I admire you Mia for not being afraid to have a voice. And it’s a sane voice that’s like a breath fresh of air in such a crazy industry that gets caught up in the hype and seems to constantly forget reality (or not really give a rats about it). Thank you!
I agree with everyone’s comments … there’s absolutely no reason why we can’t have shapelier girls inside magazines, it’s really hard to see if an outfit is going to suit you when it’s on a beanpole. And it was great Mia that you started that trend, it’s a pity it wasn’t taken up by more mags … I know we like to see beautiful girls in the mags but not beanpoles. There’s a section in Shop til you Drop where they have everyday girls showing how to wear different outfits than they normally would, yes they are all pretty slim, but they are still ‘normal’ size and it’s nice to see how clothes fit, you can then assess if it’s a design you could even begin to think about trying on. Being curvy, I find it very difficult to purchase clothes in Australia (I love shopping in the US and I do every year because they cater for more variety of sizes, but we don’t have the luxury of the population to be able to do that here).
But what I was thinking about the age of models, don’t we have, in Australia at least, a legal age that children can actually be working from? Isn’t it 15 and 9 months or something? If this is true, then why doesn’t it apply to the modelling/fashion industry? Wouldn’t it be constituted as child slave labour? I could be completely off the mark, I don’t have kids.
That’s the other issue within the fashion/modelling industry, they don’t appear to have to adhere to other strict workplace OH&S policies that organisations around the world have to. I had this same discussion with Zoe Edquist when she was advocating for tougher guidelines within the industry. They did make some positive progress which was good. But at the end of the day, why should a 14 year old be representing an adult program (can’t think of the right word, too early)?
Sorry, it’s a long post !
Since I sorta grew out of Cosmo I have been really liking Marie Claire and I thought it had integrity too. But, Mia makes a really good point here. And she would know!

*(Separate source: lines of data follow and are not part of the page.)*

/-- F_LD `01 ddd sss`, ddd = 000 (R91). -/
theorem test_decode_ld_B : decodes [0b01_000_000, 0b01_000_001, 0b01_000_010, 0b01_000_011, 0b01_000_100, 0b01_000_101, 0b01_000_110, 0b01_000_111] =
    answers [.ldBB, .ldBC, .ldBD, .ldBE, .ldBH, .ldBL, .ldBAtHL, .ldBA] := rfl
/-- F_LD `01 ddd sss`, ddd = 001 (R91). -/
theorem test_decode_ld_C : decodes [0b01_001_000, 0b01_001_001, 0b01_001_010, 0b01_001_011, 0b01_001_100, 0b01_001_101, 0b01_001_110, 0b01_001_111] =
    answers [.ldCB, .ldCC, .ldCD, .ldCE, .ldCH, .ldCL, .ldCAtHL, .ldCA] := rfl
/-- F_LD `01 ddd sss`, ddd = 010 (R91). -/
theorem test_decode_ld_D : decodes [0b01_010_000, 0b01_010_001, 0b01_010_010, 0b01_010_011, 0b01_010_100, 0b01_010_101, 0b01_010_110, 0b01_010_111] =
    answers [.ldDB, .ldDC, .ldDD, .ldDE, .ldDH, .ldDL, .ldDAtHL, .ldDA] := rfl
/-- F_LD `01 ddd sss`, ddd = 011 (R91). -/
theorem test_decode_ld_E : decodes [0b01_011_000, 0b01_011_001, 0b01_011_010, 0b01_011_011, 0b01_011_100, 0b01_011_101, 0b01_011_110, 0b01_011_111] =
    answers [.ldEB, .ldEC, .ldED, .ldEE, .ldEH, .ldEL, .ldEAtHL, .ldEA] := rfl
/-- F_LD `01 ddd sss`, ddd = 100 (R91). -/
theorem test_decode_ld_H : decodes [0b01_100_000, 0b01_100_001, 0b01_100_010, 0b01_100_011, 0b01_100_100, 0b01_100_101, 0b01_100_110, 0b01_100_111] =
    answers [.ldHB, .ldHC, .ldHD, .ldHE, .ldHH, .ldHL, .ldHAtHL, .ldHA] := rfl
/-- F_LD `01 ddd sss`, ddd = 101 (R91). -/
theorem test_decode_ld_L : decodes [0b01_101_000, 0b01_101_001, 0b01_101_010, 0b01_101_011, 0b01_101_100, 0b01_101_101, 0b01_101_110, 0b01_101_111] =
    answers [.ldLB, .ldLC, .ldLD, .ldLE, .ldLH, .ldLL, .ldLAtHL, .ldLA] := rfl
/-- F_LD `01 ddd sss`, ddd = 110 (R91). -/
theorem test_decode_ld_AtHL : decodes [0b01_110_000, 0b01_110_001, 0b01_110_010, 0b01_110_011, 0b01_110_100, 0b01_110_101, 0b01_110_110, 0b01_110_111] =
    answers [.ldAtHLB, .ldAtHLC, .ldAtHLD, .ldAtHLE, .ldAtHLH, .ldAtHLL, .ldAtHLAtHL, .ldAtHLA] := rfl
/-- F_LD `01 ddd sss`, ddd = 111 (R91). -/
theorem test_decode_ld_A : decodes [0b01_111_000, 0b01_111_001, 0b01_111_010, 0b01_111_011, 0b01_111_100, 0b01_111_101, 0b01_111_110, 0b01_111_111] =
    answers [.ldAB, .ldAC, .ldAD, .ldAE, .ldAH, .ldAL, .ldAAtHL, .ldAA] := rfl
/-- F_ALU `10 ooo sss`, ooo = 000 (R91, R94). -/
theorem test_decode_add : decodes [0b10_000_000, 0b10_000_001, 0b10_000_010, 0b10_000_011, 0b10_000_100, 0b10_000_101, 0b10_000_110, 0b10_000_111] =
    answers [.addAB, .addAC, .addAD, .addAE, .addAH, .addAL, .addAAtHL, .addAA] := rfl
/-- F_ALU `10 ooo sss`, ooo = 001 (R91, R94). -/
theorem test_decode_adc : decodes [0b10_001_000, 0b10_001_001, 0b10_001_010, 0b10_001_011, 0b10_001_100, 0b10_001_101, 0b10_001_110, 0b10_001_111] =
    answers [.adcAB, .adcAC, .adcAD, .adcAE, .adcAH, .adcAL, .adcAAtHL, .adcAA] := rfl
/-- F_ALU `10 ooo sss`, ooo = 010 (R91, R94). -/
theorem test_decode_sub : decodes [0b10_010_000, 0b10_010_001, 0b10_010_010, 0b10_010_011, 0b10_010_100, 0b10_010_101, 0b10_010_110, 0b10_010_111] =
    answers [.subAB, .subAC, .subAD, .subAE, .subAH, .subAL, .subAAtHL, .subAA] := rfl
/-- F_ALU `10 ooo sss`, ooo = 011 (R91, R94). -/
theorem test_decode_sbc : decodes [0b10_011_000, 0b10_011_001, 0b10_011_010, 0b10_011_011, 0b10_011_100, 0b10_011_101, 0b10_011_110, 0b10_011_111] =
    answers [.sbcAB, .sbcAC, .sbcAD, .sbcAE, .sbcAH, .sbcAL, .sbcAAtHL, .sbcAA] := rfl
/-- F_ALU `10 ooo sss`, ooo = 100 (R91, R94). -/
theorem test_decode_and : decodes [0b10_100_000, 0b10_100_001, 0b10_100_010, 0b10_100_011, 0b10_100_100, 0b10_100_101, 0b10_100_110, 0b10_100_111] =
    answers [.andAB, .andAC, .andAD, .andAE, .andAH, .andAL, .andAAtHL, .andAA] := rfl
/-- F_ALU `10 ooo sss`, ooo = 101 (R91, R94). -/
theorem test_decode_xor : decodes [0b10_101_000, 0b10_101_001, 0b10_101_010, 0b10_101_011, 0b10_101_100, 0b10_101_101, 0b10_101_110, 0b10_101_111] =
    answers [.xorAB, .xorAC, .xorAD, .xorAE, .xorAH, .xorAL, .xorAAtHL, .xorAA] := rfl
/-- F_ALU `10 ooo sss`, ooo = 110 (R91, R94). -/
theorem test_decode_or : decodes [0b10_110_000, 0b10_110_001, 0b10_110_010, 0b10_110_011, 0b10_110_100, 0b10_110_101, 0b10_110_110, 0b10_110_111] =
    answers [.orAB, .orAC, .orAD, .orAE, .orAH, .orAL, .orAAtHL, .orAA] := rfl
/-- F_ALU `10 ooo sss`, ooo = 111 (R91, R94). -/
theorem test_decode_cp : decodes [0b10_111_000, 0b10_111_001, 0b10_111_010, 0b10_111_011, 0b10_111_100, 0b10_111_101, 0b10_111_110, 0b10_111_111] =
    answers [.cpAB, .cpAC, .cpAD, .cpAE, .cpAH, .cpAL, .cpAAtHL, .cpAA] := rfl
/-- `00 ttt 100` (R91). -/
theorem test_decode_inc : decodes [0b00_000_100, 0b00_001_100, 0b00_010_100, 0b00_011_100, 0b00_100_100, 0b00_101_100, 0b00_110_100, 0b00_111_100] =
    answers [.incB, .incC, .incD, .incE, .incH, .incL, .incAtHL, .incA] := rfl
/-- `00 ttt 101` (R91). -/
theorem test_decode_dec : decodes [0b00_000_101, 0b00_001_101, 0b00_010_101, 0b00_011_101, 0b00_100_101, 0b00_101_101, 0b00_110_101, 0b00_111_101] =
    answers [.decB, .decC, .decD, .decE, .decH, .decL, .decAtHL, .decA] := rfl
/-- NOP is 0x00 and JP HL 0xE9 (R101). -/
theorem test_decode_nop_jpHL : decodes [0b00000000, 0b11101001] =
    answers [.nop, .jpHL] := rfl
/-- `11 ooo 110` and n8 (R91, R94). -/
theorem test_decode_alu_imm :
    decode [0b11_000_110, 0x0F] = .ok (.addAImm 0x0F, []) ∧
    decode [0b11_001_110, 0x0F] = .ok (.adcAImm 0x0F, []) ∧
    decode [0b11_010_110, 0x0F] = .ok (.subAImm 0x0F, []) ∧
    decode [0b11_011_110, 0x0F] = .ok (.sbcAImm 0x0F, []) ∧
    decode [0b11_100_110, 0x0F] = .ok (.andAImm 0x0F, []) ∧
    decode [0b11_101_110, 0x0F] = .ok (.xorAImm 0x0F, []) ∧
    decode [0b11_110_110, 0x0F] = .ok (.orAImm 0x0F, []) ∧
    decode [0b11_111_110, 0x0F] = .ok (.cpAImm 0x0F, []) :=
  ⟨rfl, rfl, rfl, rfl, rfl, rfl, rfl, rfl⟩
/-- 0x18 and `001 cc 000` with e8; the rest of the bytes is left over (R91, R93). -/
theorem test_decode_jr :
    decode [0b00011000, 0xFE, 0x07] = .ok (.jr 0xFE, [0x07]) ∧
    decode [0b001_00_000, 0x80] = .ok (.jrNZ 0x80, []) ∧
    decode [0b001_01_000, 0x80] = .ok (.jrZ 0x80, []) ∧
    decode [0b001_10_000, 0x80] = .ok (.jrNC 0x80, []) ∧
    decode [0b001_11_000, 0x80] = .ok (.jrC 0x80, []) :=
  ⟨rfl, rfl, rfl, rfl, rfl⟩
/-- 0xC3 and `110 cc 010` with a16, low byte first (R91, R93, R96). -/
theorem test_decode_jp :
    decode [0b11000011, 0x34, 0x12, 0x07] = .ok (.jp 0x1234, [0x07]) ∧
    decode [0b110_00_010, 0xFF, 0x00] = .ok (.jpNZ 0x00FF, []) ∧
    decode [0b110_01_010, 0xFF, 0x00] = .ok (.jpZ 0x00FF, []) ∧
    decode [0b110_10_010, 0xFF, 0x00] = .ok (.jpNC 0x00FF, []) ∧
    decode [0b110_11_010, 0xFF, 0x00] = .ok (.jpC 0x00FF, []) :=
  ⟨rfl, rfl, rfl, rfl, rfl⟩
/-- The eleven illegal opcodes (R103). -/
theorem test_decode_illegal : decodes [0xD3, 0xDB, 0xDD, 0xE3, 0xE4, 0xEB, 0xEC, 0xED, 0xF4, 0xFC, 0xFD] =
    answers [.illegal 0xD3, .illegal 0xDB, .illegal 0xDD, .illegal 0xE3, .illegal 0xE4, .illegal 0xEB, .illegal 0xEC, .illegal 0xED, .illegal 0xF4, .illegal 0xFC, .illegal 0xFD] := rfl
/-- Unsupported opcodes, one byte each (R104, R107). -/
theorem test_decode_unsupported : decodes [0x01, 0x02, 0x07, 0x08, 0x10, 0x27, 0x3E, 0xC0, 0xC9, 0xCB, 0xF3, 0xFB, 0xFF] =
    answers [.unsupported 0x01, .unsupported 0x02, .unsupported 0x07, .unsupported 0x08, .unsupported 0x10, .unsupported 0x27, .unsupported 0x3E, .unsupported 0xC0, .unsupported 0xC9, .unsupported 0xCB, .unsupported 0xF3, .unsupported 0xFB, .unsupported 0xFF] := rfl
/-- Lists that end too early are rejected by name. -/
theorem test_decode_truncated : decode [] = .error .noOpcode ∧ decode [0xC6] = .error (.immediateMissing 0xC6) ∧
    decode [0xC3, 0x34] = .error (.immediateMissing 0xC3) := ⟨rfl, rfl, rfl⟩
theorem test_encode : encode (.jp 0x1234) = [0xC3, 0x34, 0x12] ∧ encode (.jrC 0xFC) = [0x38, 0xFC] ∧
    encode .ldHAtHL = [0b01_100_110] ∧ encode (.xorAImm 0x05) = [0xEE, 0x05] ∧ encode .decL = [0b00_101_101] := ⟨rfl, rfl, rfl, rfl, rfl⟩
theorem test_decodeTableWord : decodeTableWord 8 0x45 = some .ldBL ∧ decodeTableWord 24 0x1234C3 = some (.jp 0x1234) ∧
    decodeTableWord 8 0xC3 = some (.jp 0x0000) ∧ decodeTableWord 16 0xFE18 = some (.jr 0xFE) := ⟨rfl, rfl, rfl, rfl⟩

/-! ### One step, results of 95_test_vectors.md -/

/-- The start state of the vectors: registers zero, two banks of external RAM, the bytes at 0x0100. -/
def start (b0 b1 b2 : Byte) : State :=
  let s := loadAtPc State.reset b0 b1 b2
  { s with a := 0, b := 0, c := 0, d := 0, e := 0, f := 0, h := 0, l := 0, mem := { s.mem with mEram := 2 } }

/-- `s` with a byte stored in the cell `a` reaches. -/
def poke (s : State) (a : Word) (v : Byte) : State := { s with mem := s.mem.load a v }

/-- The state after one step. -/
def after (s : State) : State :=
  match step s with
  | .next t => t
  | .fault _ => s
  | .refused _ => s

I mean, I didn’t even have the body of these 14 year olds when I was 14! So why would that appeal to me now at 23?
I understand that they have to put celebrities on the cover to sell the mag but I wish that what was inside the mag was more realistic than the glossy cover.
Marie Claire at least has some integrity and I have never seen a super skinny model in there and I buy most issues. Kirstie Clements was in all the papers today going on about the model- vogue has to be the absolute worst the models are always super scary thin. Vogue USA is even worse!!